## ASSIGNMENT
Copy exactly the lines from the one containing "(s.label.history.filter PrintStart.inWindow).length <" through the last line of the records, both included, and nothing more.

########################################

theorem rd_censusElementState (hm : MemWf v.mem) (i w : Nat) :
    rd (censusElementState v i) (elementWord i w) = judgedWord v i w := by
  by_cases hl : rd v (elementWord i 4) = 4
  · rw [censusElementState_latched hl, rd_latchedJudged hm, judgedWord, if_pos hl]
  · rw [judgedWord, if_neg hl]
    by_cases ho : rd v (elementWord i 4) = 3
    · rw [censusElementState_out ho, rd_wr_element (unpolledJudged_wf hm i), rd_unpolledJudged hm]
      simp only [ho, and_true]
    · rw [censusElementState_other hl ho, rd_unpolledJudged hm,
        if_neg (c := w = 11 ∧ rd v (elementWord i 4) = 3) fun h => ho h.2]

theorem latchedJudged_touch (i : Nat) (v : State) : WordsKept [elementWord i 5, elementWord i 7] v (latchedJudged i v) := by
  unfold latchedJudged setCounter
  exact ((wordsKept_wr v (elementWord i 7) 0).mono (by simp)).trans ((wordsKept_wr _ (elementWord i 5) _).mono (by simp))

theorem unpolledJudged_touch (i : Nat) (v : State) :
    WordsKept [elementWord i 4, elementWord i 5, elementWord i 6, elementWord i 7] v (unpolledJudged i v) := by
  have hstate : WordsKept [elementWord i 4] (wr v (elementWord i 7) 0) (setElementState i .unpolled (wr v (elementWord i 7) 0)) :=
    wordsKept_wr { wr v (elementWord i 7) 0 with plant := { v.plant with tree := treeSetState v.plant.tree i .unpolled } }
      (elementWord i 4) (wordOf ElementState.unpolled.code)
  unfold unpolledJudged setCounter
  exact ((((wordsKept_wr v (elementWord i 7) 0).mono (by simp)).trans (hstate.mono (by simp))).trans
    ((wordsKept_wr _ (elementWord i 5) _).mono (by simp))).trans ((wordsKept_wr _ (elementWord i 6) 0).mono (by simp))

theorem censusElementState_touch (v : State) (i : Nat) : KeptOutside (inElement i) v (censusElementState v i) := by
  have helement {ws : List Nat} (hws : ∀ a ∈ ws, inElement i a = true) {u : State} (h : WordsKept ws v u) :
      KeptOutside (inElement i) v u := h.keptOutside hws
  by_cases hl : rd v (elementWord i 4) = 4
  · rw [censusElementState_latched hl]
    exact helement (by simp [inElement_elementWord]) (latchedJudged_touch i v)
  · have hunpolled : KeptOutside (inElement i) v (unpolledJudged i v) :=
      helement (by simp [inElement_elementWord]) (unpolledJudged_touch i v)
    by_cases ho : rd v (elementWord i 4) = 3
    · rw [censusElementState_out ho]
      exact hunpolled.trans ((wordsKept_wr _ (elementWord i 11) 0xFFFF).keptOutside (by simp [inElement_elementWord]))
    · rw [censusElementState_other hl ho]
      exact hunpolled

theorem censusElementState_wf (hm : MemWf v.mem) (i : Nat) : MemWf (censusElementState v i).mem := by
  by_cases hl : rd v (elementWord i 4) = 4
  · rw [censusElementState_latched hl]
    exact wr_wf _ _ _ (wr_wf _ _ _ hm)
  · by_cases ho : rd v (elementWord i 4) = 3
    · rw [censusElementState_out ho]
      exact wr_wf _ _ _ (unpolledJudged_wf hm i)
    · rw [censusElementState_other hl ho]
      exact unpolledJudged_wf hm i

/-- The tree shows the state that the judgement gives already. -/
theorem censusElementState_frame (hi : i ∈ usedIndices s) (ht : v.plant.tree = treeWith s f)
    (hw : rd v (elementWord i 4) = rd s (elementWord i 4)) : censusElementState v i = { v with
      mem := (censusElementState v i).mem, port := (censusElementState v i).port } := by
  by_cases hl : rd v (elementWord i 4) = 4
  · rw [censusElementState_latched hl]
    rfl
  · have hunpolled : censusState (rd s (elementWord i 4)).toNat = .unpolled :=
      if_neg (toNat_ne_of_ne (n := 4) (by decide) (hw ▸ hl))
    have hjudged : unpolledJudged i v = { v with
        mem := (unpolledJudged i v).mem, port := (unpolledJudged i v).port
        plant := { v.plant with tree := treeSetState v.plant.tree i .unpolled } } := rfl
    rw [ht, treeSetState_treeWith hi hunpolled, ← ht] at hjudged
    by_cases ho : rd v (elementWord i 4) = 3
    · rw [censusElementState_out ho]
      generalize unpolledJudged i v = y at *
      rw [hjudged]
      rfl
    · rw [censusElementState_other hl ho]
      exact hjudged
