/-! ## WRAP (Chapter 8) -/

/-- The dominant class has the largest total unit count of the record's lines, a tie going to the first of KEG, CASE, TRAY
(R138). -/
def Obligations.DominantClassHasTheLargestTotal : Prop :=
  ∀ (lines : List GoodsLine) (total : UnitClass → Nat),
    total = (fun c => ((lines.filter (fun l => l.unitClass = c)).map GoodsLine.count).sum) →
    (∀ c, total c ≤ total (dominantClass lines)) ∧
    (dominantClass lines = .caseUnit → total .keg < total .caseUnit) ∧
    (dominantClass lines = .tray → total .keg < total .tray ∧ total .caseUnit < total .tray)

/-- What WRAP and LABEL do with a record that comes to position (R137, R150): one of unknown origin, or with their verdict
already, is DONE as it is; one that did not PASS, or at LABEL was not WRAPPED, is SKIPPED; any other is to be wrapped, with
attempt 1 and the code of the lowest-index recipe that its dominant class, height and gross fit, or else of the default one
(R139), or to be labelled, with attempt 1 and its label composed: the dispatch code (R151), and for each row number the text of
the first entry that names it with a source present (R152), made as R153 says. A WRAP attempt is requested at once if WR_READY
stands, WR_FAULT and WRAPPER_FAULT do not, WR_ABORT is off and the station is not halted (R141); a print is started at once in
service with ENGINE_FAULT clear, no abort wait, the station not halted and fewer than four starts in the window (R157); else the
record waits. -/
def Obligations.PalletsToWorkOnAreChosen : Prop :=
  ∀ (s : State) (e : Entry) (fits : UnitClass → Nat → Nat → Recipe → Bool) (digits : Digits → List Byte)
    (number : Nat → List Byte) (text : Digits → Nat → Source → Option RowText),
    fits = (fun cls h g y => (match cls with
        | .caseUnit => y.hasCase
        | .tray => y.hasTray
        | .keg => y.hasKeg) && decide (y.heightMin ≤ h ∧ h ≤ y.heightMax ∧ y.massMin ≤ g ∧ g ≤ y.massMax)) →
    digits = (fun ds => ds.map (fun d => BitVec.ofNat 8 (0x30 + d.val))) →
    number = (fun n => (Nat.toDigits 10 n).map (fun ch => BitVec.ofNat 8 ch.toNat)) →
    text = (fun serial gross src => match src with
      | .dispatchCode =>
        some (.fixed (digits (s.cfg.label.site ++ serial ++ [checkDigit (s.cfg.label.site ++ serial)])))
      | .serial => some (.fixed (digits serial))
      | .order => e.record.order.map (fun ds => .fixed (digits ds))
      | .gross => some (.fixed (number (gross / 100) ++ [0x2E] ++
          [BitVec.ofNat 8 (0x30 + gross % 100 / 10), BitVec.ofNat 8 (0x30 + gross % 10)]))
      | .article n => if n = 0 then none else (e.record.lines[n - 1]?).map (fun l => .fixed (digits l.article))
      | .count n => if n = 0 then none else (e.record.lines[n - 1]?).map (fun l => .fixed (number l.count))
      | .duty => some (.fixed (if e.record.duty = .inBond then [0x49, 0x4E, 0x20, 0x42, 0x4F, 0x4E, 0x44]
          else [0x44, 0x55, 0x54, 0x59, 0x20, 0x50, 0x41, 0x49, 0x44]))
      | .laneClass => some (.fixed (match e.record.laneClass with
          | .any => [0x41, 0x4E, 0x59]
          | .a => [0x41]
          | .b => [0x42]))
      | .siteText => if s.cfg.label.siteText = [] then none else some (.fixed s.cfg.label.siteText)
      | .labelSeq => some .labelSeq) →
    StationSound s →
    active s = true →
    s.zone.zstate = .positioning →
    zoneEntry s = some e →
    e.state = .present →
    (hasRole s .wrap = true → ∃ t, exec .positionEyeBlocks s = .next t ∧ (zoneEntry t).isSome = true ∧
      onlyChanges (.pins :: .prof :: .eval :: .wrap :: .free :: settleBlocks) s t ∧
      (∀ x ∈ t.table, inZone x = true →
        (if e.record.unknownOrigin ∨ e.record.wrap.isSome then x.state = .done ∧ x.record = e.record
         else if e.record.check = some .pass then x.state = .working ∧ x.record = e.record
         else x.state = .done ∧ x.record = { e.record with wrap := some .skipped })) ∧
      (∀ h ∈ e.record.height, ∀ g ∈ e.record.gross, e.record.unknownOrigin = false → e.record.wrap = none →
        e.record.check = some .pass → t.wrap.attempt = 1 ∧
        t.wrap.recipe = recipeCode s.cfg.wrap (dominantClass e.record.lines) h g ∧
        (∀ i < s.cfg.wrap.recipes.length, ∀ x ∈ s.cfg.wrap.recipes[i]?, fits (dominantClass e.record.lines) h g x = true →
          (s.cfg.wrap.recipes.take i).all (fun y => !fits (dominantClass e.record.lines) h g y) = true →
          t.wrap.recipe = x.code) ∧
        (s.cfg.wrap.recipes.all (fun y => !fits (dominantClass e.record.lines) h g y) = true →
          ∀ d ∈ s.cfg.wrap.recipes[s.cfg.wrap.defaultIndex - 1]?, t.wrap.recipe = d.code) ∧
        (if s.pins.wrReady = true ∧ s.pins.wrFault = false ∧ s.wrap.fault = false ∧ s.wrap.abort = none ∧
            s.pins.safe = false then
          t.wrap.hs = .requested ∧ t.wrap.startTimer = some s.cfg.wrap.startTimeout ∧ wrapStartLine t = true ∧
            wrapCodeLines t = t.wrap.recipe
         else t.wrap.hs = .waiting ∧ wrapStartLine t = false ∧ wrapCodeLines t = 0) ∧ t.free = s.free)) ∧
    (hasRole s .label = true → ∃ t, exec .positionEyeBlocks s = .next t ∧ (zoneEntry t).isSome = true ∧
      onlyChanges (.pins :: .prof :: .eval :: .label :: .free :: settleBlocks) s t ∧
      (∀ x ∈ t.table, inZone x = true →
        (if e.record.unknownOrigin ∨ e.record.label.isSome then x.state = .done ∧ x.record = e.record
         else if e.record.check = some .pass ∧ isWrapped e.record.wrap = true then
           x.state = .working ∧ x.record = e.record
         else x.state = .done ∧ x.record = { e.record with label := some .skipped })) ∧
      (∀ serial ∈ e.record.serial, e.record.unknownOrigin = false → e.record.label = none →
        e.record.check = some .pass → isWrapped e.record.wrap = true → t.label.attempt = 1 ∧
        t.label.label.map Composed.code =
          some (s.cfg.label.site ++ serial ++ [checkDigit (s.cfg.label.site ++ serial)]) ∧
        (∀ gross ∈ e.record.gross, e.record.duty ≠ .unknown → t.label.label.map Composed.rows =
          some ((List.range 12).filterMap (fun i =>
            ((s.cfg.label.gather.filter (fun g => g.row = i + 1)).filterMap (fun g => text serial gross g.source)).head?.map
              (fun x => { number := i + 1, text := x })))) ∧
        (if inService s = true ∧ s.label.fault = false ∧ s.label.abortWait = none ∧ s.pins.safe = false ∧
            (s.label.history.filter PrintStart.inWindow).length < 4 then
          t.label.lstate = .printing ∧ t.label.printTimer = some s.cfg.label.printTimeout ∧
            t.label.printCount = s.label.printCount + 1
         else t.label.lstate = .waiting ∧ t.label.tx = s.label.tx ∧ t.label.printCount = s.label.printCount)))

########################################

## ANSWER TO THIS PROBLEM
            (s.label.history.filter PrintStart.inWindow).length < 4 then
          t.label.lstate = .printing ∧ t.label.printTimer = some s.cfg.label.printTimeout ∧
            t.label.printCount = s.label.printCount + 1
         else t.label.lstate = .waiting ∧ t.label.tx = s.label.tx ∧ t.label.printCount = s.label.printCount)))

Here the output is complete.